What is a Closed-End Fund? - Definition & Examples

Instructor: Ian Lord

Ian is a real estate investor, MBA, former health professions educator, and Air Force veteran.

In this lesson we will look at what a closed-end fund is and how it is structured. We all also review how it combines elements of both mutual funds and stocks.

Closed-End Fund

Steve's father passed away last year, and as part of his inheritance he received an investment labeled 'Closed-End Fund'. Most of the portfolio is made up of stocks and mutual funds, but this one is a mystery to Steve. Let's help Steve understand what a closed-end fund is, how it operates, and what he can do with the investment.


A closed-end fund is an investment company that blends aspects of shares of stock and open-end funds such as mutual funds. The closed-end fund begins when an investment company raises capital through an initial public offering or IPO.

At the time of the IPO, investors trade money for shares in the closed-end fund. This fixed amount is directed to a number of investment assets according to the investment advisor's management plan. Closed-end funds are typically organized around specific type of investments like generating returns with as little tax burden as possible, real estate, energy, or emerging markets.

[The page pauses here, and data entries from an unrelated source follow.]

-- ==== Sys2Proof/Machine/Search.lean ====
section
/-! DEFINITION. The search SMAGIC and UMAGIC share: the precision counter and the two quotient and remainder pairs, how
they start (41_smagic R114, 42_umagic R144), how one iteration doubles them (41_smagic R115, 42_umagic R145), and how
they are read from and written to the working registers. -/

namespace Sys2Proof.Machine

/-- The integers a search works on (00_scope R7). -/
structure Search where
  p : Nat
  q1 : Nat
  r1 : Nat
  q2 : Nat
  r2 : Nat
  deriving DecidableEq, Repr

/-- One doubling of a quotient and remainder by `n`: `q <- 2*q; r <- 2*r + c; if r >= n then (q <- q + 1; r <- r - n)`
(41_smagic R115 with `c = 0`; 42_umagic R145 (a) with `c = 1` for the second pair). -/
def doublePair (n c q r : Nat) : Nat × Nat :=
  if n ≤ 2 * r + c then (2 * q + 1, 2 * r + c - n) else (2 * q, 2 * r + c)

/-- The search before its first iteration: `2^31` by `bound`, and `dividend` by `divisor`; the divisions are exact
integer divisions (41_smagic R114, 42_umagic R144, 70_reset R239 (b)). -/
def searchStart (bound divisor dividend : Nat) : Search where
  p := Config.p0
  q1 := 2 ^ 31 / bound
  r1 := 2 ^ 31 - 2 ^ 31 / bound * bound
  q2 := dividend / divisor
  r2 := dividend - dividend / divisor * divisor

/-- One iteration's doubling of both pairs (41_smagic R115, 42_umagic R145); `carry` is what the second remainder takes
in. -/
def searchDouble (bound divisor carry : Nat) (x : Search) : Search where
  p := x.p + 1
  q1 := (doublePair bound 0 x.q1 x.r1).1
  r1 := (doublePair bound 0 x.q1 x.r1).2
  q2 := (doublePair divisor carry x.q2 x.r2).1
  r2 := (doublePair divisor carry x.q2 x.r2).2

/-- The working registers read as a search. -/
def searchOf (w : Working) : Search where
  p := w.p.toNat
  q1 := w.q1.toNat
  r1 := w.r1.toNat
  q2 := w.q2.toNat
  r2 := w.r2.toNat

/-- A search written to the working registers, each value narrowed to its register's width (10_state R24;
notes/assumptions/11.md). -/
def storeSearch (x : Search) (w : Working) : Working :=
  { w with
    p := BitVec.ofNat 7 x.p
    q1 := BitVec.ofNat 64 x.q1
    r1 := BitVec.ofNat 64 x.r1
    q2 := BitVec.ofNat 64 x.q2
    r2 := BitVec.ofNat 64 x.r2 }

/-- The search of a working register set, doubled once with the bound and divisor in `W.nc` and `W.dv`. -/
def doubleRegisters (carry : Nat) (w : Working) : Working :=
  storeSearch (searchDouble w.nc.toNat w.dv.toNat carry (searchOf w)) w

/-- SMAGIC's bound `anc = t - 1 - (t mod ad)` with `t = 2^31`, plus 1 for a negative divisor (41_smagic R113,
90_conflicts C3). -/
def smagicBound (neg : Bool) (ad : Nat) : Nat :=
  let t := 2 ^ 31 + neg.toNat
  t - 1 - t % ad

/-- UMAGIC's bound `nc = 2^32 - 1 - ((2^32 - du) mod du)` (42_umagic R143). -/
def umagicBound (du : Nat) : Nat := 2 ^ 32 - 1 - (2 ^ 32 - du) % du

/-- SMAGIC's `delta = ad - r2` (41_smagic R115). -/
def smagicDelta (ad r2 : Nat) : Int := (ad : Int) - r2

/-- UMAGIC's `delta = du - 1 - r2` (42_umagic R145 (c)). -/
def umagicDelta (du r2 : Nat) : Int := (du : Int) - 1 - r2

end Sys2Proof.Machine
end

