theorem test_witness_ResponseRegisterWrittenOnlyByResponding :
    (nextOf (step (busyWith 0#130 smagic2))).map (fun t => decide (t.rsp ≠ (busyWith 0#130 smagic2).rsp)) = some true ∧
      (busyWith 0#130 smagic2).host.levels.rst = false := by decide

/-- A host that plans two more steps in which it neither takes nor resets. -/
def stubborn : State :=
  { pending 3#130 9#41 false with
    host := { (pending 3#130 9#41 false).host with
      plan := [{ rst := false, cmdValid := true, rspReady := false }, { rst := false, cmdValid := false, rspReady := false }]
      offers := [7#130] } }

theorem test_witness_UntakenResponseBlocksForEver :
    stubborn.phase = .resp ∧ stubborn.host.levels.rst = false ∧ stubborn.host.levels.rspReady = false ∧
      ∀ l ∈ stubborn.host.plan, l.rst = false ∧ l.rspReady = false := by decide

theorem test_witness_ResponseDependsOnTheCommandAlone :
    State.reset.phase = .idle ∧ (offering [] true).phase = .idle ∧ ∃ u, Reaches (.smagic 2#64 0#64) State.reset 1 u :=
  ⟨rfl, rfl, reaches_of_isSome (by decide)⟩

theorem test_witness_StepsAgreeWithExec : State.reset.phase = .idle := by decide

theorem test_witness_HostObservesExecOfEveryCommand :
    (offering [1#130, 2#130] true).phase = .idle ∧ EagerHost (offering [1#130, 2#130] true).host := ⟨rfl, rfl, rfl⟩

/-- SMAGIC 7 just accepted is a state of the invariant. -/
theorem smagic7_busy : SmagicBusy smagic7 where
  dv_low := by decide
  dv_high := by decide
  bound := by decide
  p_low := by decide
  p_high := by decide
  quotient1 := by decide
  remainder1 := by decide
  quotient2 := by decide
  remainder2 := by decide
  not_stopped := fun k h1 h2 => absurd (Nat.le_trans h1 h2) (by decide)

/-- UMAGIC 7 just accepted is a state of the invariant. -/
theorem umagic7_busy : UmagicBusy umagic7 where
  dv_low := by decide
  bound := by decide
  p_low := by decide
  p_high := by decide
  quotient1 := by decide
  remainder1 := by decide
  quotient2 := by decide
  remainder2 := by decide
  add_indicator := by decide
  not_stopped := fun k h1 h2 => absurd (Nat.le_trans h1 h2) (by decide)

theorem modinv1_busy : ModinvBusy modinv1 where
  dv_odd := by decide
  product := by decide
  three_bits := by decide

/-- A BUSY state has the invariant if its registers belong to its command word. -/
theorem inv_of_busyWith {cw : CommandWord} {w : Working} (h : BusyWith cw w) : Inv (busyWith cw w) where
  waiting := by simp [busyWith]
  busy := fun _ => ⟨cw, rfl, h⟩
  resp := fun hp => by simp [busyWith] at hp
  observed := fun pair hm => by simp [busyWith, HostSide.quiet] at hm

theorem test_witness_BusyAlwaysEnds_smagic :
    Inv (busyWith 0x100000000000000000000000000000007#130 smagic7) ∧
      (busyWith 0x100000000000000000000000000000007#130 smagic7).phase = .busy :=
  ⟨inv_of_busyWith ⟨by decide, by decide, by decide, by decide, smagic7_busy⟩, rfl⟩

theorem test_witness_BusyAlwaysEnds_umagic :
    Inv (busyWith 0x200000000000000000000000000000007#130 umagic7) ∧
      (busyWith 0x200000000000000000000000000000007#130 umagic7).phase = .busy :=
  ⟨inv_of_busyWith ⟨by decide, by decide, by decide, umagic7_busy⟩, rfl⟩

theorem test_witness_BusyAlwaysEnds_modinv :
    Inv (busyWith 0x300000000000000000000000000000001#130 modinv1) ∧
      (busyWith 0x300000000000000000000000000000001#130 modinv1).phase = .busy :=
  ⟨inv_of_busyWith ⟨by decide, by decide, by decide, modinv1_busy⟩, rfl⟩

theorem test_witness_EveryStepKeepsTheInvariant :
    Inv (busyWith 0x100000000000000000000000000000007#130 smagic7) ∧
      (nextOf (step (busyWith 0x100000000000000000000000000000007#130 smagic7))).isSome = true :=
  ⟨test_witness_BusyAlwaysEnds_smagic.1, by decide⟩

theorem test_witness_InvariantStatesNeverStop : Inv (busyWith 0x300000000000000000000000000000001#130 modinv1) :=
  test_witness_BusyAlwaysEnds_modinv.1

theorem test_witness_IterationsNeverRaiseErrors :
    (busyWith 0#130 smagic2).host.levels.rst = false ∧ (busyWith 0#130 smagic2).phase = .busy ∧
      (nextOf (step (busyWith 0#130 smagic2))).map (·.phase) = some .resp := by decide

theorem test_witness_Mul32CompletesInAccept : State.reset.phase = .idle := by decide

/-- The ends of SMAGIC's domain: both ends of the range, and the least magnitudes; each meets the hypotheses of
SmagicAcceptLoadsTheSearch, SmagicAnswersTheClosedForm, SmagicTerminates, SignedDivisionLaw and SignedSequenceDivides. -/
theorem test_witness_SmagicDomain :
    State.reset.phase = .idle ∧ SmagicDomain (BitVec.ofInt 64 (-2 ^ 31)) ∧ SmagicDomain 4294967294#64 ∧
      SmagicDomain 2#64 ∧ SmagicDomain (BitVec.ofInt 64 (-2)) := by decide

/-- Each clause of SmagicDomainErrors at the ends of its range. -/
theorem test_witness_SmagicDomainErrors :
    ¬ DivisorRange 4294967296#64 ∧ ¬ DivisorRange (BitVec.ofInt 64 (-2 ^ 31 - 1)) ∧
      (BitVec.ofInt 64 (-1)).toInt = -1 ∧ (0#64).toInt = 0 ∧ (1#64).toInt = 1 ∧ (4294967295#64).toInt = 2 ^ 32 - 1 ∧
      DivisorRange 2147483648#64 ∧ ¬ ((2147483648#64).toInt = -1 ∨ (2147483648#64).toInt = 0 ∨
        (2147483648#64).toInt = 1 ∨ (2147483648#64).toInt = 2 ^ 32 - 1) := by decide

/-- The hypotheses of SmagicIterateDoubles. -/
abbrev SmagicIterateHypotheses (s : State) : Prop :=
  s.host.levels.rst = false ∧ s.phase = .busy ∧ s.w.op = .smagic ∧ 2 ≤ s.w.dv.toNat ∧ s.w.dv.toNat ≤ 2 ^ 31 ∧
    2 ^ 30 ≤ s.w.nc.toNat ∧ s.w.nc.toNat ≤ 2 ^ 31 ∧ 31 ≤ s.w.p.toNat ∧ s.w.p.toNat ≤ 61 ∧
    s.w.q1.toNat = 2 ^ s.w.p.toNat / s.w.nc.toNat ∧ s.w.r1.toNat = 2 ^ s.w.p.toNat % s.w.nc.toNat ∧
    s.w.q2.toNat = 2 ^ s.w.p.toNat / s.w.dv.toNat ∧ s.w.r2.toNat = 2 ^ s.w.p.toNat % s.w.dv.toNat

theorem test_witness_SmagicIterateDoubles_goes_on :
    SmagicIterateHypotheses (busyWith 0#130 smagic7) ∧ ¬ (2147483645 * (7 - 2 ^ 32 % 7) < 2 ^ 32) := by decide
theorem test_witness_SmagicIterateDoubles_ends :
    SmagicIterateHypotheses (busyWith 0#130 smagic2) ∧ 2147483647 * (2 - 2 ^ 32 % 2) < 2 ^ 32 := by decide
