-- ==== Sys2Proof/Laws/Step.lean ====
section
/-! SUPPORT. What one step can do, said once: an inversion of step by row, and how runs compose. -/

namespace Sys2Proof.Machine

/-- A step that answers a next state starts from a ready state and is either an idle step or one decoded row. -/
theorem step_next_cases {s t : State} (h : step s = .next t) :
    Ready s ∧ ((s.input = [] ∧ t = s) ∨
      ∃ b rest i, s.input = b :: rest ∧ decode s.params (.feed s.mode s.count) [b] = .ok i ∧
        exec i { s with input := rest } = .next t) := by
  obtain ⟨hr, h⟩ := feedGuard_next h
  refine ⟨hr, ?_⟩
  cases hin : s.input with
  | nil =>
    simp only [fetch, hin, Host.Outcome.next.injEq] at h
    exact .inl ⟨rfl, h.symm⟩
  | cons b rest =>
    refine .inr ?_
    simp only [fetch, hin] at h
    cases hd : decode s.params (.feed s.mode s.count) [b] with
    | ok i =>
      rw [hd] at h
      exact ⟨b, rest, i, rfl, hd, h⟩
    | error e =>
      rw [hd] at h
      cases e <;> cases h

/-- From a ready state, a step on a waiting byte that is row i is exec of i; stated as the step's own equation, which
Laws about single rows rewrite with. -/
theorem step_eq_of_fetch {s s1 : State} {i : Instr} (hr : Ready s) (hf : fetch s = some (.ok i, s1)) :
    step s = exec i s1 := by
  rw [step, feedGuard_of_ready hr, hf]

/-- What fetch takes. -/
theorem fetch_cons {s : State} {b : Byte} {rest : List Byte} (h : s.input = b :: rest) :
    fetch s = some (decode s.params (.feed s.mode s.count) [b], { s with input := rest }) := by
  simp only [fetch, h]

theorem fetch_nil {s : State} (h : s.input = []) : fetch s = none := by
  simp only [fetch, h]

/-- No steps. -/
@[simp] theorem runSteps_zero (s : State) : runSteps 0 s = .next s := rfl

/-- One step, then the rest. -/
theorem runSteps_succ_of_next {s t : State} (h : step s = .next t) (k : Nat) :
    runSteps (k + 1) s = runSteps k t := by
  simp only [runSteps, h]

/-- A run that answers a next state is a first step and a run from there. -/
theorem runSteps_succ_next {s u : State} {k : Nat} (h : runSteps (k + 1) s = .next u) :
    ∃ t, step s = .next t ∧ runSteps k t = .next u := by
  simp only [runSteps] at h
  split at h
  · exact ⟨_, ‹_›, h⟩
  · cases h
  · cases h

/-- Runs compose. -/
theorem runSteps_add {s t : State} {j : Nat} (h : runSteps j s = .next t) (k : Nat) :
    runSteps (j + k) s = runSteps k t := by
  induction j generalizing s with
  | zero =>
    cases h
    rw [Nat.zero_add]
  | succ j ih =>
    obtain ⟨u, hu, hrun⟩ := runSteps_succ_next h
    rw [Nat.succ_add, runSteps_succ_of_next hu, ih hrun]

/-- The host's own run of the core is this run. -/
theorem core_run_eq_runSteps (k : Nat) (s : State) : Host.Core.run Sys2Proof.core k s = runSteps k s := by
  induction k generalizing s with
  | zero => rfl
  | succ k ih =>
    have hcore : Host.Core.step Sys2Proof.core s = step s := rfl
    simp only [Host.Core.run, runSteps]
    cases h : step s with
    | next t => rw [hcore, h]; exact ih t
    | fault r => rw [hcore, h]; rfl
    | refused r => rw [hcore, h]; rfl

end Sys2Proof.Machine
end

These funds are bought and sold through a brokerage account in a similar manner to stocks. Because of this, the price of the shares change throughout the day based on investor activity in the market, unlike mutual funds, which are only priced once at the conclusion of each business day.


Back to Steve. He has this investment that was created like it were a stock, but it effectively behaves like a mutual fund with an advisor buying and selling the investments inside the fund. What can he do with it?

With a mutual fund, shares of the fund are sold to the investor by the mutual fund company. When the investor sells the shares, the mutual fund company makes the appropriate sale of assets and returns cash to the investor.

In a closed-end fund this isn't the case. This is where trading acts more like a stock. Rather than sell the shares back to the investment company, Steve can sell the shares to another investor through his brokerage.

Closed-end fund prices are determined by supply and demand. The fund has an underlying Net Asset Value or NAV, but the actual price the shares sell for is based on what investors are willing to pay for those shares.